林高远总是更温和,一举一动都带着轻盈的弹性,也更愿意用不那么激烈的方式去挑落悬在半空的许多问题。而轮到梁靖崑时,在当时还表情丰富、队友面前能说会道的假象下,仍然是“想不通就不去想”,最终感官先思虑一步做出选择。输了要发泄,赢了要庆祝,对梁靖崑来说是和“饿了要吃饭渴了要喝水”一样等级的铁律,所以即使后来他们不在一个房间,也会在无数他需要的深夜,锲而不舍地一次次敲开林高远的房门。

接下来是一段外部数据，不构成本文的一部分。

/-! ### The queue (07 R226, R227) -/

/-- A streaming product. -/
def isStream : Instr → Bool
  | .mma _ | .mmas _ | .mmac _ | .mmaC _ => true
  | _ => false

/-- A load of the back buffer. -/
def isLoad : Instr → Bool
  | .mld _ | .mldw _ => true
  | _ => false

/-- The first operation that has not started. -/
def Mx.nextOp (m : Mx) : Option MOp := m.ops.find? (fun o => !o.started)

/-- May the next operation start (07 R217, R226, R227)? -/
def Mx.mayStart (m : Mx) (o : MOp) : Bool :=
  let before := m.ops.filter (fun x => x.started)
  let writers (n : Nat) : List MOp := before.filter (fun x => x.tiles.contains n)
  if isLoad o.lat.instr then
    before.all (fun x => !isLoad x.lat.instr && !(isStream x.lat.instr && x.par != m.par))
  else match o.lat.instr with
    | .mswap _ => before.all (fun x => !isLoad x.lat.instr)
    | _ =>
      if isStream o.lat.instr then
        o.tiles.all (fun n => (writers n).all (fun x => isStream x.lat.instr && x.tiles == o.tiles)) &&
          o.reads.all (fun n => (writers n).isEmpty)
      else (o.tiles ++ o.reads).all (fun n => (writers n).isEmpty)

/-- The statistics record of an `mmac` over the source elements it converts (07 R225). -/
def mmacRecord (f : MX) (src : List (List (Option (Num × BitVec 32)))) : List W64 :=
  let t := fmtTy f.fa.toNat
  let rm := Rnd.get f.rm.toNat
  let xs := src.flatMap (fun r => r.filterMap (fun y => y))
  recordOf (xs.map (fun x => (x.1, t.dec (t.enc rm x.2 x.1)))) (xs.filter (fun x => t.clips rm x.2 x.1)).length

/-- The statistics record of column sums (07 R225). -/
def colRecord (cols : List Num) : List W64 := recordOf (cols.map (fun x => (x, x))) 0

/-- Replaces an operation of the queue. -/
def Mx.setOp (m : Mx) (o : MOp) : Mx := { m with ops := m.ops.map (fun x => if x.id = o.id then o else x) }

/-- Starts an operation (07 R226): a product takes the front buffer's data, an `mswap` exchanges the data and leaves
the queue, `mmac` converts its source tile, and `acvt` and `aadd` read theirs (03 R95). -/
def Ctx.mStart (c : Ctx) (o : MOp) : Ctx :=
  let o1 := { o with started := true, par := c.mx.par, buf := { o.buf with data := c.mx.frontD } }
  match o.lat.instr with
  | .mswap _ =>
    { c with mx := { c.mx with frontD := c.mx.backD, backD := c.mx.frontD, par := !c.mx.par,
                               ops := c.mx.ops.filter (fun x => x.id ≠ o.id) } }
  | .mmac f =>
    let t := fmtTy f.fa.toNat
    let src := c.mmacSrc o f
    let rows := src.map (fun r => r.map (fun x => match x with
      | some v => t.enc (Rnd.get f.rm.toNat) v.2 v.1
      | none => 0))
    let img := leBytes (runBytes t.bits (32 * o.k)) (packEl t.bits rows.flatten)
    let c0 := bf f.src 5 5
    let bad := c.parity (bf f.src 0 5) (fun i => decide (c0 ≤ i % 32) && decide (i % 32 < c0 + o.k))
    { c with mx := c.mx.setOp { o1 with img := img, stat := if f.ce = 1 then mmacRecord f src else [], poison := bad } }
  | .acvt _ | .aadd _ =>
    let bad := (c.parity o.lat.acb (fun _ => true)).orElse (fun _ => if o.sf = 4 then c.parity (o.lat.acb + 1) (fun _ => true) else none)
    { c with mx := c.mx.setOp { o1 with src := [c.tile o.lat.acb, c.tile (o.lat.acb + 1)], poison := bad } }
  | _ => { c with mx := c.mx.setOp o1 }
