/-- The word of a slot operation with its slot kind (04 R116 to R128); steps without an encoding have none. -/
def encode : Instr → Option (SlotKind × BitVec 64)
  | .add f => some (.s, (f.toWord 1).zeroExtend 64)
  | .sub f => some (.s, (f.toWord 2).zeroExtend 64)
  | .addi f => some (.s, (f.toWord 3).zeroExtend 64)
  | .mul f => some (.s, (f.toWord 4).zeroExtend 64)
  | .mulh f => some (.s, (f.toWord 5).zeroExtend 64)
  | .mulhu f => some (.s, (f.toWord 6).zeroExtend 64)
  | .div f => some (.s, (f.toWord 7).zeroExtend 64)
  | .divu f => some (.s, (f.toWord 8).zeroExtend 64)
  | .rem f => some (.s, (f.toWord 9).zeroExtend 64)
  | .remu f => some (.s, (f.toWord 10).zeroExtend 64)
  | .and f => some (.s, (f.toWord 11).zeroExtend 64)
  | .or f => some (.s, (f.toWord 12).zeroExtend 64)
  | .xor f => some (.s, (f.toWord 13).zeroExtend 64)
  | .andn f => some (.s, (f.toWord 14).zeroExtend 64)
  | .shl f => some (.s, (f.toWord 15).zeroExtend 64)
  | .shr f => some (.s, (f.toWord 16).zeroExtend 64)
  | .sra f => some (.s, (f.toWord 17).zeroExtend 64)
  | .shli f => some (.s, (f.toWord 18).zeroExtend 64)
  | .shri f => some (.s, (f.toWord 19).zeroExtend 64)
  | .srai f => some (.s, (f.toWord 20).zeroExtend 64)
  | .clz f => some (.s, (f.toWord 21).zeroExtend 64)
  | .ctz f => some (.s, (f.toWord 22).zeroExtend 64)
  | .popc f => some (.s, (f.toWord 23).zeroExtend 64)
  | .min f => some (.s, (f.toWord 24).zeroExtend 64)
  | .max f => some (.s, (f.toWord 25).zeroExtend 64)
  | .minu f => some (.s, (f.toWord 26).zeroExtend 64)
  | .maxu f => some (.s, (f.toWord 27).zeroExtend 64)
  | .sel f => some (.s, (f.toWord 28).zeroExtend 64)
  | .cmp f => some (.s, (f.toWord 29).zeroExtend 64)
  | .li f => some (.s, (f.toWord 30).zeroExtend 64)
  | .lui f => some (.s, (f.toWord 31).zeroExtend 64)
  | .mov f => some (.s, (f.toWord 32).zeroExtend 64)
  | .sext f => some (.s, (f.toWord 33).zeroExtend 64)
  | .zext f => some (.s, (f.toWord 34).zeroExtend 64)
  | .bfx f => some (.s, (f.toWord 35).zeroExtend 64)
  | .bfi f => some (.s, (f.toWord 36).zeroExtend 64)
  | .addr f => some (.s, (f.toWord 37).zeroExtend 64)
  | .fadd f => some (.s, (f.toWord 38).zeroExtend 64)
  | .fsub f => some (.s, (f.toWord 39).zeroExtend 64)
  | .fmul f => some (.s, (f.toWord 40).zeroExtend 64)
  | .fmadd f => some (.s, (f.toWord 41).zeroExtend 64)
  | .fdiv f => some (.s, (f.toWord 42).zeroExtend 64)
  | .fsqrt f => some (.s, (f.toWord 43).zeroExtend 64)
  | .fmin f => some (.s, (f.toWord 44).zeroExtend 64)
  | .fmax f => some (.s, (f.toWord 45).zeroExtend 64)
  | .fcmp f => some (.s, (f.toWord 46).zeroExtend 64)
  | .fcvt f => some (.s, (f.toWord 47).zeroExtend 64)
  | .fmvx f => some (.s, (f.toWord 48).zeroExtend 64)
  | .rdd f => some (.s, (f.toWord 49).zeroExtend 64)
  | .rdsys f => some (.s, (f.toWord 50).zeroExtend 64)
  | .rdtime f => some (.s, (f.toWord 51).zeroExtend 64)
  | .mbrd f => some (.s, (f.toWord 52).zeroExtend 64)
  | .mbwr f => some (.s, (f.toWord 53).zeroExtend 64)
  | .vadd f => some (.v, f.toWord 1)
  | .vsub f => some (.v, f.toWord 2)
  | .vmul f => some (.v, f.toWord 3)
  | .vmulh f => some (.v, f.toWord 4)
  | .vmadd f => some (.v, f.toWord 5)
  | .vabs f => some (.v, f.toWord 6)
  | .vneg f => some (.v, f.toWord 7)
  | .vmin f => some (.v, f.toWord 8)
  | .vmax f => some (.v, f.toWord 9)
  | .vsadd f => some (.v, f.toWord 10)
  | .vssub f => some (.v, f.toWord 11)
  | .vshl f => some (.v, f.toWord 12)
  | .vshr f => some (.v, f.toWord 13)
  | .vsra f => some (.v, f.toWord 14)
  | .vand f => some (.v, f.toWord 15)
  | .vor f => some (.v, f.toWord 16)
  | .vxor f => some (.v, f.toWord 17)
  | .vnot f => some (.v, f.toWord 18)
  | .vclz f => some (.v, f.toWord 19)
  | .vpopc f => some (.v, f.toWord 20)
  | .vfadd f => some (.v, f.toWord 24)
  | .vfsub f => some (.v, f.toWord 25)
  | .vfmul f => some (.v, f.toWord 26)
  | .vfma f => some (.v, f.toWord 27)
  | .vfms f => some (.v, f.toWord 28)
  | .vfmin f => some (.v, f.toWord 29)
  | .vfmax f => some (.v, f.toWord 30)
  | .vfabs f => some (.v, f.toWord 31)
  | .vfneg f => some (.v, f.toWord 32)
  | .vfrcp f => some (.v, f.toWord 33)
  | .vfrsqrt f => some (.v, f.toWord 34)
  | .vfsqrt f => some (.v, f.toWord 35)
  | .vfexp2 f => some (.v, f.toWord 36)
  | .vflog2 f => some (.v, f.toWord 37)
  | .vftanh f => some (.v, f.toWord 38)
  | .vferf f => some (.v, f.toWord 39)
  | .vfsin f => some (.v, f.toWord 40)
  | .vfcos f => some (.v, f.toWord 41)
  | .vcmul f => some (.v, f.toWord 42)
  | .vcmla f => some (.v, f.toWord 43)
  | .vcmp f => some (.v, f.toWord 48)
  | .vfcmp f => some (.v, f.toWord 49)
  | .mand f => some (.v, f.toWord 50)
  | .mor f => some (.v, f.toWord 51)
  | .mxor f => some (.v, f.toWord 52)
  | .mnot f => some (.v, f.toWord 53)
  | .mpopc f => some (.v, f.toWord 54)
  | .mffs f => some (.v, f.toWord 55)
  | .vsel f => some (.v, f.toWord 56)
  | .vcvt f => some (.v, f.toWord 57)
  | .vqnt f => some (.v, f.toWord 58)
  | .vdq f => some (.v, f.toWord 59)
  | .vqc4 f => some (.v, f.toWord 60)
  | .vdqc4 f => some (.v, f.toWord 61)
  | .vsrseed f => some (.v, f.toWord 62)
  | .vmov f => some (.v, f.toWord 64)
  | .vbcast f => some (.v, f.toWord 65)
  | .vperm f => some (.v, f.toWord 66)
  | .vshuf f => some (.v, f.toWord 67)
  | .vslide f => some (.v, f.toWord 68)
  | .vcompress f => some (.v, f.toWord 69)
  | .vcompressKeep f => some (.v, f.toWord 70)
  | .vexpand f => some (.v, f.toWord 71)
  | .vzip f => some (.v, f.toWord 72)
  | .vunzip f => some (.v, f.toWord 73)
  | .vext f => some (.v, f.toWord 74)
  | .vins f => some (.v, f.toWord 75)
  | .vred f => some (.v, f.toWord 76)
  | .vfred f => some (.v, f.toWord 77)
  | .vscan f => some (.v, f.toWord 78)
  | .vhist f => some (.v, f.toWord 79)
  | .arow f => some (.v, f.toWord 80)
  | .acol f => some (.v, f.toWord 81)
  | .awrow f => some (.v, f.toWord 82)
  | .awcol f => some (.v, f.toWord 83)
  | .mld f => some (.m, f.toWord 1)
  | .mldw f => some (.m, f.toWord 2)
  | .mswap f => some (.m, f.toWord 3)
  | .mma f => some (.m, f.toWord 4)
  | .mmas f => some (.m, f.toWord 5)
  | .mmac f => some (.m, f.toWord 6)
  | .mmaC f => some (.m, f.toWord 7)
  | .azero f => some (.m, f.toWord 8)
  | .acvt f => some (.m, f.toWord 9)
  | .aadd f => some (.m, f.toWord 10)
  | .acfg f => some (.m, f.toWord 11)
  | .await f => some (.m, f.toWord 12)
  | .awaitAll f => some (.m, f.toWord 12)
  | .mpcset f => some (.m, f.toWord 13)
  | .mstat f => some (.m, f.toWord 14)
  | .aclr f => some (.m, f.toWord 15)
  | .aload f => some (.m, f.toWord 16)
  | .ld f => some (.l, f.toWord 1)
  | .st f => some (.l, f.toWord 2)
  | .ldv f => some (.l, f.toWord 3)
  | .stv f => some (.l, f.toWord 4)
  | .ldvs f => some (.l, f.toWord 5)
  | .stvs f => some (.l, f.toWord 6)
  | .ldvg f => some (.l, f.toWord 7)
  | .stvg f => some (.l, f.toWord 8)
  | .ldf f => some (.l, f.toWord 9)
  | .ldfe f => some (.l, f.toWord 10)
  | .ste f => some (.l, f.toWord 11)
  | .stf f => some (.l, f.toWord 12)
  | .tagset f => some (.l, f.toWord 13)
  | .tagclr f => some (.l, f.toWord 14)
  | .tld f => some (.l, f.toWord 16)
  | .tst f => some (.l, f.toWord 17)
  | .cpy f => some (.l, f.toWord 18)
  | .rgather f => some (.l, f.toWord 19)
  | .rscatter f => some (.l, f.toWord 20)
  | .amo f => some (.l, f.toWord 24)
  | .red f => some (.l, f.toWord 25)
  | .verld f => some (.l, f.toWord 32)
  | .verle f => some (.l, f.toWord 33)
  | .verst f => some (.l, f.toWord 34)
  | .verfl f => some (.l, f.toWord 35)
  | .vernew f => some (.l, f.toWord 36)
  | .stopk f => some (.l, f.toWord 40)
  | .cbcfg f => some (.l, f.toWord 48)
  | .cbwait f => some (.l, f.toWord 49)
  | .cbpop f => some (.l, f.toWord 50)
  | .cbresv f => some (.l, f.toWord 51)
  | .cbpush f => some (.l, f.toWord 52)
  | .coll f => some (.l, f.toWord 56)
  | .pf f => some (.l, f.toWord 57)
  | .br f => some (.b, f.toWord 1)
  | .bt f => some (.b, f.toWord 2)
  | .call f => some (.b, f.toWord 3)
  | .ret f => some (.b, f.toWord 4)
  | .jr f => some (.b, f.toWord 5)
  | .loop f => some (.b, f.toWord 6)
  | .loopw f => some (.b, f.toWord 7)
  | .brk f => some (.b, f.toWord 8)
  | .trap f => some (.b, f.toWord 9)
  | .yield f => some (.b, f.toWord 10)
  | .exit f => some (.b, f.toWord 11)
  | .spawn f => some (.b, f.toWord 12)
  | .nextr f => some (.b, f.toWord 13)
  | .waitsb f => some (.b, f.toWord 16)
  | .fence f => some (.b, f.toWord 17)
  | .fenceS f => some (.b, f.toWord 18)
  | .bar f => some (.b, f.toWord 19)
  | .barArv f => some (.b, f.toWord 19)
  | .barwait f => some (.b, f.toWord 20)
  | .tagwaitany f => some (.b, f.toWord 21)
  | .tagwaitall f => some (.b, f.toWord 22)
  | .tagffr f => some (.b, f.toWord 23)
  | .tlwait f => some (.b, f.toWord 24)
  | .tlwaitBind f => some (.b, f.toWord 24)
  | .tlwaitRead f => some (.b, f.toWord 24)
  | .handreq f => some (.b, f.toWord 25)
  | .handrel f => some (.b, f.toWord 26)
  | .blend f => some (.b, f.toWord 27)
  | .bret f => some (.b, f.toWord 28)
  | .cstep f => some (.b, f.toWord 32)
  | .cset f => some (.b, f.toWord 33)
  | .cpin f => some (.b, f.toWord 34)
  | .cread f => some (.b, f.toWord 35)
  | .dstat f => some (.b, f.toWord 36)
  | .dhint f => some (.b, f.toWord 37)
  | .mtsy f => some (.b, f.toWord 48)
  | .mfsy f => some (.b, f.toWord 49)
  | .eret f => some (.b, f.toWord 50)
  | .eretEnd f => some (.b, f.toWord 50)
  | .tlbinv f => some (.b, f.toWord 51)
  | .ctxsave f => some (.b, f.toWord 52)
  | .ctxrestore f => some (.b, f.toWord 53)
  | .halt f => some (.b, f.toWord 54)
  | _ => none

每一个攥紧床单、仰天长叹的间隙他都想,你究竟把这些当作什么呢?林高远很想找个机会,把该说的没说的一次性全都说完,必要时可以握着梁靖崑的手,真诚地四目相对,为他们年少相识的情谊——但对梁靖崑来说向内求一步不如多跑两万米,不论林高远怎么解释他都解读为是今天没兴致,那好,我下次再来。那好,我再等等。

可你究竟把我当成什么呢?所以后来林高远开始拒绝他,从夜晚拒绝活动到白天分开午餐,他刻意地和别人待在一起,而梁靖崑也如先前所说绝不纠缠,只是望向林高远时心里憋着一把火。林高远一直在想,烧出来吧,一句质问、一通争吵,什么都好——但后来大概也燃烧殆尽了,恩恩怨怨隐入尘烟。直到2021年在休斯敦输给瑞典人,所有成绩落定之后,梁靖崑两脚踹开酒店房门,拉着他一起庆祝这块来之不易的男双铜牌,林高远才发现他们已经很久没有坦诚相见过了,即使昨天赢下比赛时还给了对方一个意气风发的拥抱。

于是他们躺在大床房的两端,谈天谈地谈人生理想——自然是林高远一直在说,说未来的乒乓球,说时尚领域的风向,直到口干舌燥才舍得停下,没有注意到梁靖崑的脸色在期待中一点点阴沉了下来。他随手拿过床头柜的矿泉水,欣赏红色瓶口拧开的一圈圈螺纹,问:“那你呢?”

梁靖崑不语,只是借着透明的液体观察林高远被锁在瓶中的虚像。过了一会儿,他说:“我看着王楚钦很好,不比你差。和他‘玩’很舒服。”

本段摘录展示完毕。